El hecho de que en aquellos tiempos únicamente se culpara y condenara a los


cristianos, aunque hasta entonces los romanos no los diferenciaran en absoluto de
los judíos, presupone que ya existía una división: unos confesaban su fe en
Jesucristo —a quien los romanos habían crucificado como el "rey de los judíos"— y
otros esperaban su pronto retorno, según la tradición hebrea. En ambos casos, sin
embargo, al César romano se le reservaba el papel de jugador final contrario a
Cristo. Sobre este "Anticristo", como se le llamó después, se descargaría un juicio
de fuego celestial para que sobre los escombros del Imperio Romano pudiera
erguirse un estado teocrático totalitario.

Los judíos leales a Roma siempre se habían distanciado de este tipo de agitación
mesiánica, entregando a los misioneros del reino de Dios en la tierra (los cristianos)
a las autoridades romanas. Así se explica que, después del incendio de Roma del
año 64, ellos quedaran intactos y, sin embargo, se culpabilizara a los seguidores
radicales de Jesús. De hecho, a estos cristianos primeros, de origen judío, se
asociaron enseguida en la diáspora paganos de la oposición política al Imperio
Romano, porque una adhesión al invisible y por tanto inaccesible golpista Cristo
suponía una posibilidad atractiva para desafiar de forma eficaz las pretensiones
imperiales de poder. Esto explica el increíble éxito del cristianismo.

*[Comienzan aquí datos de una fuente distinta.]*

theorem keeps_pushOut {s0 : State} {s : State} {p : OutPkt} (h0 : Keeps s0 s) :
    Keeps s0 (State.pushOut s p) := by
  unfold State.pushOut
  with_reducible repeat' first
    | assumption
    | (show _ = _; rfl)
    | refine Keeps.mk' _ ?_ ?_

theorem keeps_sendRtcp {s0 : State} {s : State} {leg : Nat} {ps : List Rtcp} (h0 : Keeps s0 s) :
    Keeps s0 (State.sendRtcp s leg ps) := by
  unfold State.sendRtcp
  with_reducible repeat' first
    | assumption
    | apply keeps_pushOut
    | split

theorem keeps_sendFb {s0 : State} {s : State} {leg : Nat} {ps : List Rtcp} (h0 : Keeps s0 s) :
    Keeps s0 (State.sendFb s leg ps) := by
  unfold State.sendFb
  with_reducible repeat' first
    | assumption
    | apply keeps_sendRtcp
    | split

theorem keeps_modSlot {s0 : State} {s : State} {leg : Nat} {k : Nat} {g : Slot → Slot} (h0 : Keeps s0 s) :
    Keeps s0 (State.modSlot s leg k g) := by
  unfold State.modSlot
  with_reducible repeat' first
    | assumption
    | apply keeps_modLeg

theorem keeps_modSrc {s0 : State} {s : State} {src : SlotSrc} {g : Track → Track} (h0 : Keeps s0 s) :
    Keeps s0 (State.modSrc s src g) := by
  unfold State.modSrc
  with_reducible repeat' first
    | assumption
    | (show _ = _; rfl)
    | apply keeps_modLeg
    | split
    | refine Keeps.mk' _ ?_ ?_

theorem keeps_jobKey {s0 : State} {s : State} {j : Nat} {enc : Nat} (h0 : Keeps s0 s) :
    Keeps s0 (State.jobKey s j enc) := by
  unfold State.jobKey
  with_reducible repeat' first
    | assumption
    | (show _ = _; rfl)
    | apply keeps_occur
    | (extract_lets +onlyGivenNames x; refine Keeps.cut (s := s0) (x := x) ?_ (fun hx => ?_); rotate_left; clear_value x; rotate_right; unfold x; clear x)
    | (extract_lets +onlyGivenNames x; clear_value x)
    | split
    | refine Keeps.mk' _ ?_ ?_

theorem keeps_sendKey {s0 : State} {s : State} {leg : Nat} {track : Nat} {enc : Nat} {e : Enc} {fir : Bool} (h0 : Keeps s0 s) :
    Keeps s0 (State.sendKey s leg track enc e fir) := by
  unfold State.sendKey
  with_reducible repeat' first
    | assumption
    | apply keeps_modLeg
    | apply keeps_sendFb

theorem keeps_requestKey {s0 : State} {s : State} {src : SlotSrc} {enc : Nat} {fir : Bool} (h0 : Keeps s0 s) :
    Keeps s0 (State.requestKey s src enc fir) := by
  unfold State.requestKey
  with_reducible repeat' first
    | assumption
    | apply keeps_jobKey
    | apply keeps_occur
    | apply keeps_modLeg
    | apply keeps_sendKey
    | split

theorem keeps_layerEvent {s0 : State} {s : State} {leg : Nat} {k : Nat} {cause : Nat} (h0 : Keeps s0 s) :
    Keeps s0 (State.layerEvent s leg k cause) := by
  unfold State.layerEvent
  with_reducible repeat' first
    | assumption
    | apply keeps_postLeg
    | split

theorem keeps_waitKey {s0 : State} {s : State} {leg : Nat} {k : Nat} (h0 : Keeps s0 s) :
    Keeps s0 (State.waitKey s leg k) := by
  unfold State.waitKey
  with_reducible repeat' first
    | assumption
    | apply keeps_modSlot
    | apply keeps_requestKey
    | (extract_lets +onlyGivenNames x; refine Keeps.cut (s := s0) (x := x) ?_ (fun hx => ?_); rotate_left; clear_value x; rotate_right; unfold x; clear x)
    | split

theorem keeps_bumpRoute {s0 : State} {s : State} {src : SlotSrc} (h0 : Keeps s0 s) :
    Keeps s0 (State.bumpRoute s src) := by
  unfold State.bumpRoute
  with_reducible repeat' first
    | assumption
    | apply keeps_modSrc

theorem keeps_endSlot {s0 : State} {s : State} {leg : Nat} {k : Nat} {but : List SlotSrc} (h0 : Keeps s0 s) :
    Keeps s0 (State.endSlot s leg k but) := by
  unfold State.endSlot
  with_reducible repeat' first
    | assumption
    | apply keeps_bumpRoute
    | apply keeps_modLeg
    | apply keeps_sendFb
    | (extract_lets +onlyGivenNames x; refine Keeps.cut (s := s0) (x := x) ?_ (fun hx => ?_); rotate_left; clear_value x; rotate_right; unfold x; clear x)
    | refine Keeps.foldl (fun x a hx => ?_) ?_
    | split

theorem keeps_removeSlot {s0 : State} {s : State} {leg : Nat} {k : Nat} (h0 : Keeps s0 s) :
    Keeps s0 (State.removeSlot s leg k) := keeps_endSlot h0

theorem keeps_removeSlots {s0 : State} {s : State} {leg : Nat} {p : Slot → Bool} (h0 : Keeps s0 s) :
    Keeps s0 (State.removeSlots s leg p) := by
  unfold State.removeSlots
  with_reducible repeat' first
    | assumption
    | apply keeps_removeSlot
    | refine Keeps.foldl (fun x a hx => ?_) ?_
    | split

theorem keeps_slotGone {s0 : State} {s : State} {leg : Nat} {k : Nat} {v : Slot} (h0 : Keeps s0 s) :
    Keeps s0 (State.slotGone s leg k v) := by
  unfold State.slotGone
  with_reducible repeat' first
    | assumption
    | apply keeps_modSlot
    | apply keeps_postLeg
    | (extract_lets +onlyGivenNames x; refine Keeps.cut (s := s0) (x := x) ?_ (fun hx => ?_); rotate_left; clear_value x; rotate_right; unfold x; clear x)
    | split

theorem keeps_sourceLost {s0 : State} {s : State} {n : Nat} {p : Nat → Bool} (h0 : Keeps s0 s) :
    Keeps s0 (State.sourceLost s n p) := by
  unfold State.sourceLost
  with_reducible repeat' first
    | assumption
    | apply keeps_modSlot
    | apply keeps_slotGone
    | refine Keeps.foldl (fun x a hx => ?_) ?_
    | split

theorem keeps_legGoes {s0 : State} {s : State} {leg : Nat} {new : Nat} {cause : Nat} (h0 : Keeps s0 s) :
    Keeps s0 (State.legGoes s leg new cause) := by
  unfold State.legGoes
  with_reducible repeat' first
    | assumption
    | apply keeps_legTo
    | apply keeps_waitKey
    | (extract_lets +onlyGivenNames x; refine Keeps.cut (s := s0) (x := x) ?_ (fun hx => ?_); rotate_left; clear_value x; rotate_right; unfold x; clear x)
    | refine Keeps.foldl (fun x a hx => ?_) ?_
    | split

theorem keeps_rekeyed {s0 : State} {s : State} {leg : Nat} (h0 : Keeps s0 s) :
    Keeps s0 (State.rekeyed s leg) := by
  unfold State.rekeyed
  with_reducible repeat' first
    | assumption
    | apply keeps_legGoes
    | split

theorem keeps_sendControl {s0 : State} {s : State} {g : Nat} {typ : Nat} {r : Reserve} {status : Nat} (h0 : Keeps s0 s) :
    Keeps s0 (State.sendControl s g typ r status) := by
  unfold State.sendControl
  with_reducible repeat' first
    | assumption
    | apply keeps_modGroup
    | split

theorem keeps_releaseLeg {s0 : State} {s : State} {n : Nat} {l : Leg} (h0 : Keeps s0 s) :
    Keeps s0 (State.releaseLeg s n l) := by
  unfold State.releaseLeg
  with_reducible repeat' first
    | assumption
    | (show _ = _; rfl)
    | apply keeps_sendControl
    | (extract_lets +onlyGivenNames x; refine Keeps.cut (s := s0) (x := x) ?_ (fun hx => ?_); rotate_left; clear_value x; rotate_right; unfold x; clear x)
    | (extract_lets +onlyGivenNames x; clear_value x)
    | split
    | refine Keeps.mk' _ ?_ ?_

theorem keeps_doConfCreate {s0 : State} {ch : Nat} {s : State} (h1 : Keeps s0 s) :
    Keeps s0 (doConfCreate ch s) := by
  unfold doConfCreate
  with_reducible repeat' first
    | assumption
    | (show _ = _; rfl)
    | refine keeps_runCmd ?_ (fun c x hx => ?_)
    | refine keeps_withFlows ?_ (fun x hx => ?_)
    | apply keeps_okWords
    | (extract_lets +onlyGivenNames x; refine Keeps.cut (s := s0) (x := x) ?_ (fun hx => ?_); rotate_left; clear_value x; rotate_right; unfold x; clear x)
    | (extract_lets +onlyGivenNames x; clear_value x)
    | refine KeepsR.checks ?_
    | refine Keeps.mk' _ ?_ ?_

theorem keeps_regroupLegs {s0 : State} {s : State} {conf : Nat} {old : Nat} {new : Nat} (h0 : Keeps s0 s) :
    Keeps s0 (State.regroupLegs s conf old new) := by
  unfold State.regroupLegs
  with_reducible repeat' first
    | assumption
    | (show _ = _; rfl)
    | refine Keeps.mk' _ ?_ ?_

theorem keeps_doConfModify {s0 : State} {ch : Nat} {s : State} (h1 : Keeps s0 s) :
    Keeps s0 (doConfModify ch s) := by
  unfold doConfModify
  with_reducible repeat' first
    | assumption
    | refine keeps_runCmd ?_ (fun c x hx => ?_)
    | apply keeps_ok
    | apply keeps_regroupLegs
    | apply keeps_modConf
    | refine keeps_withFlows ?_ (fun x hx => ?_)
    | (extract_lets +onlyGivenNames x; clear_value x)
    | exact KeepsR.fail
    | refine KeepsR.checks ?_
    | split

theorem keeps_rampOut {s0 : State} {s : State} {leg : Nat} (h0 : Keeps s0 s) :
    Keeps s0 (State.rampOut s leg) := by
  unfold State.rampOut
  with_reducible repeat' first
    | assumption
    | (show _ = _; rfl)
    | (extract_lets +onlyGivenNames x; clear_value x)
    | refine Keeps.mk' _ ?_ ?_

theorem keeps_destroyLeg {s0 : State} {s : State} {leg : Nat} (h0 : Keeps s0 s) :
    Keeps s0 (State.destroyLeg s leg) := by
  unfold State.destroyLeg
  with_reducible repeat' first
    | assumption
    | (show _ = _; rfl)
    | apply keeps_releaseLeg
    | apply keeps_rampOut
    | apply keeps_flush
    | apply keeps_sourceLost
    | apply keeps_bumpRoute
    | apply keeps_stopTimer
    | apply keeps_setTimer
    | (extract_lets +onlyGivenNames x; refine Keeps.cut (s := s0) (x := x) ?_ (fun hx => ?_); rotate_left; clear_value x; rotate_right; unfold x; clear x)
    | (extract_lets +onlyGivenNames x; clear_value x)
    | refine Keeps.foldl (fun x a hx => ?_) ?_
    | split
    | refine Keeps.mk' _ ?_ ?_

theorem keeps_doConfDestroy {s0 : State} {ch : Nat} {s : State} (h1 : Keeps s0 s) :
    Keeps s0 (doConfDestroy ch s) := by
  unfold doConfDestroy
  with_reducible repeat' first
    | assumption
    | (show _ = _; rfl)
    | refine keeps_runCmd ?_ (fun c x hx => ?_)
    | apply keeps_destroyLeg
    | apply keeps_okWords
    | apply keeps_settle
    | (extract_lets +onlyGivenNames x; refine Keeps.cut (s := s0) (x := x) ?_ (fun hx => ?_); rotate_left; clear_value x; rotate_right; unfold x; clear x)
    | (extract_lets +onlyGivenNames x; clear_value x)
    | refine Keeps.foldl (fun x a hx => ?_) ?_
    | refine KeepsR.checks ?_
    | refine Keeps.mk' _ ?_ ?_

theorem keeps_doLegDestroy {s0 : State} {ch : Nat} {s : State} (h1 : Keeps s0 s) :
    Keeps s0 (doLegDestroy ch s) := by
  unfold doLegDestroy
  with_reducible repeat' first
    | assumption
    | refine keeps_runCmd ?_ (fun c x hx => ?_)
    | apply keeps_ok
    | apply keeps_settle
    | apply keeps_destroyLeg
    | (extract_lets +onlyGivenNames x; clear_value x)
    | refine KeepsR.checks ?_

theorem keeps_doLegIdFree {s0 : State} {leg : Nat} {s : State} (h1 : Keeps s0 s) :
    Keeps s0 (doLegIdFree leg s) := by
  unfold doLegIdFree
  with_reducible repeat' first
    | assumption
    | (show _ = _; rfl)
    | split
    | refine Keeps.mk' _ ?_ ?_

theorem keeps_rtcpTimer {s0 : State} {s : State} {leg : Nat} (h0 : Keeps s0 s) :
    Keeps s0 (State.rtcpTimer s leg) := by
  unfold State.rtcpTimer
  with_reducible repeat' first
    | assumption
    | apply keeps_draw
    | apply keeps_setTimer
    | apply keeps_modLeg
    | split

theorem keeps_addLeg {s0 : State} {s : State} {id : Nat} {l : Leg} (h0 : Keeps s0 s) :
    Keeps s0 (State.addLeg s id l) := by
  unfold State.addLeg
  with_reducible repeat' first
    | assumption
    | (show _ = _; rfl)
    | apply keeps_rtcpTimer
    | refine Keeps.mk' _ ?_ ?_

theorem keeps_doLegCreate {s0 : State} {ch : Nat} {s : State} (h1 : Keeps s0 s) :
    Keeps s0 (doLegCreate ch s) := by
  unfold doLegCreate
  with_reducible repeat' first
    | assumption
    | refine keeps_runCmd ?_ (fun c x hx => ?_)
    | apply keeps_addLeg
    | refine keeps_withFlows ?_ (fun x hx => ?_)
    | apply keeps_okWords
    | (extract_lets +onlyGivenNames x; refine Keeps.cut (s := s0) (x := x) ?_ (fun hx => ?_); rotate_left; clear_value x; rotate_right; unfold x; clear x)
    | (extract_lets +onlyGivenNames x; clear_value x)
    | refine KeepsR.checks ?_

theorem keeps_modesChanged {s0 : State} {s : State} {leg : Nat} {old : LegCfg} {new : LegCfg} (h0 : Keeps s0 s) :
    Keeps s0 (State.modesChanged s leg old new) := by
  unfold State.modesChanged
  with_reducible repeat' first
    | assumption
    | apply keeps_removeSlots
    | apply keeps_sourceLost
    | (extract_lets +onlyGivenNames x; refine Keeps.cut (s := s0) (x := x) ?_ (fun hx => ?_); rotate_left; clear_value x; rotate_right; unfold x; clear x)
    | refine Keeps.foldl (fun x a hx => ?_) ?_
    | split

theorem keeps_legModes {s0 : State} {c : Ctx} {s : State} {leg : Nat} {l : Leg} (h1 : Keeps s0 s) :
    KeepsR s0 (legModes c s leg l) := by
  unfold legModes
  with_reducible repeat' first
    | assumption
    | apply keeps_modLeg
    | refine keeps_withFlows ?_ (fun x hx => ?_)
    | apply keeps_rampOut
    | apply keeps_ok
    | apply keeps_rekeyed
    | apply keeps_modesChanged
    | (extract_lets +onlyGivenNames x; refine Keeps.cut (s := s0) (x := x) ?_ (fun hx => ?_); rotate_left; clear_value x; rotate_right; unfold x; clear x)
    | (extract_lets +onlyGivenNames x; clear_value x)
    | refine KeepsR.checks ?_
    | split

theorem keeps_legHold {s0 : State} {c : Ctx} {s : State} {leg : Nat} {l : Leg} (h1 : Keeps s0 s) :
    KeepsR s0 (legHold c s leg l) := by
  unfold legHold
  with_reducible repeat' first
    | assumption
    | apply keeps_ok
    | apply keeps_legGoes
    | (extract_lets +onlyGivenNames x; clear_value x)
    | refine KeepsR.checks ?_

Tenemos que tener claro que bajo el Imperio no existía ninguna forma legal de
oposición. Los partidos, tal y como nosotros los conocemos, no existían. Las
transformaciones de poder sólo se conseguían mediante la vía de la conspiración o
de la rebelión abierta. Hasta la llegada del cambio constantiniano, el movimiento
cristiano era ante todo un receptáculo para los insatisfechos políticos, quienes bajo
el augurio religioso, se organizaban como estado dentro del estado, encontrándose
por ello constantemente bajo la amenaza de ser sancionados. Y es que los órganos
de justicia romanos no se dejaban engañar por la afirmación apologética de que el
reino de Dios no era de este mundo: aunque este reino fuera de origen celestial,
según la visión apocalíptica de los cristianos, debía de descender del cielo a la
tierra. Y, además, la coexistencia entre el reino de Dios y el estado romano sólo
estaba prevista hasta el llamado "día del Señor".

CREYENTES REVOLUCIONARIOS

El hecho de que los romanos valoraran a los cristianos y sus seguidores de manera
muy distinta a la actual, despolitizada, y el que los percibieran como guerrilleros e
incendiarios, se tiende a considerar hoy como un malentendido. Sin embargo, los
cristianos del primer siglo formaban un partido revolucionario surgido del judaísmo,
al cual seguían ligados, que esperaba la señal celestial para dar el golpe.

Los que vivían en la diáspora romana se solidarizaron con sus patrias lejanas,
sometidas por Roma, que les obligaba a pagar tributos, y tenían interés en
animarlos a rebelarse mediante una señal: en el día secreto señalado, "el día del
Señor", el estado de Dios se convertiría en una realidad mediante un acto
revolucionario y al mismo tiempo el Imperio Romano se hundiría.

Si la justicia romana buscaba cristianos de forma muy concreta después del


incendio de Roma del 19 de julio es porque tenía un motivo preciso de sospecha. Y
ésta, probablemente, la aportó una profecía apocalíptica que se había puesto en
circulación, que predecía la caída de la metrópolis romana a través del Cristo que
se revelaba en el fuego de Sirio. La profecía se cumplió con el incendio de Roma
dejando una huella significativa en la tradición antigua. Una doctrina herética y
juzgada por Hipólito equipara al Cristo que regresa a la estrella del Can Mayor
(Sirio).

El incendio no quedó sin consecuencias. La reconstrucción de Roma costó tanto


dinero que la explotación financiera de la provincia se intensificó, lo que a su vez
desencadenó muchos levantamientos. Dos años más tarde Judea se levantó contra
el dominio romano y, después de la represión de la revuelta en el año 70, los judíos
que vivían en Egipto también tomaron las armas.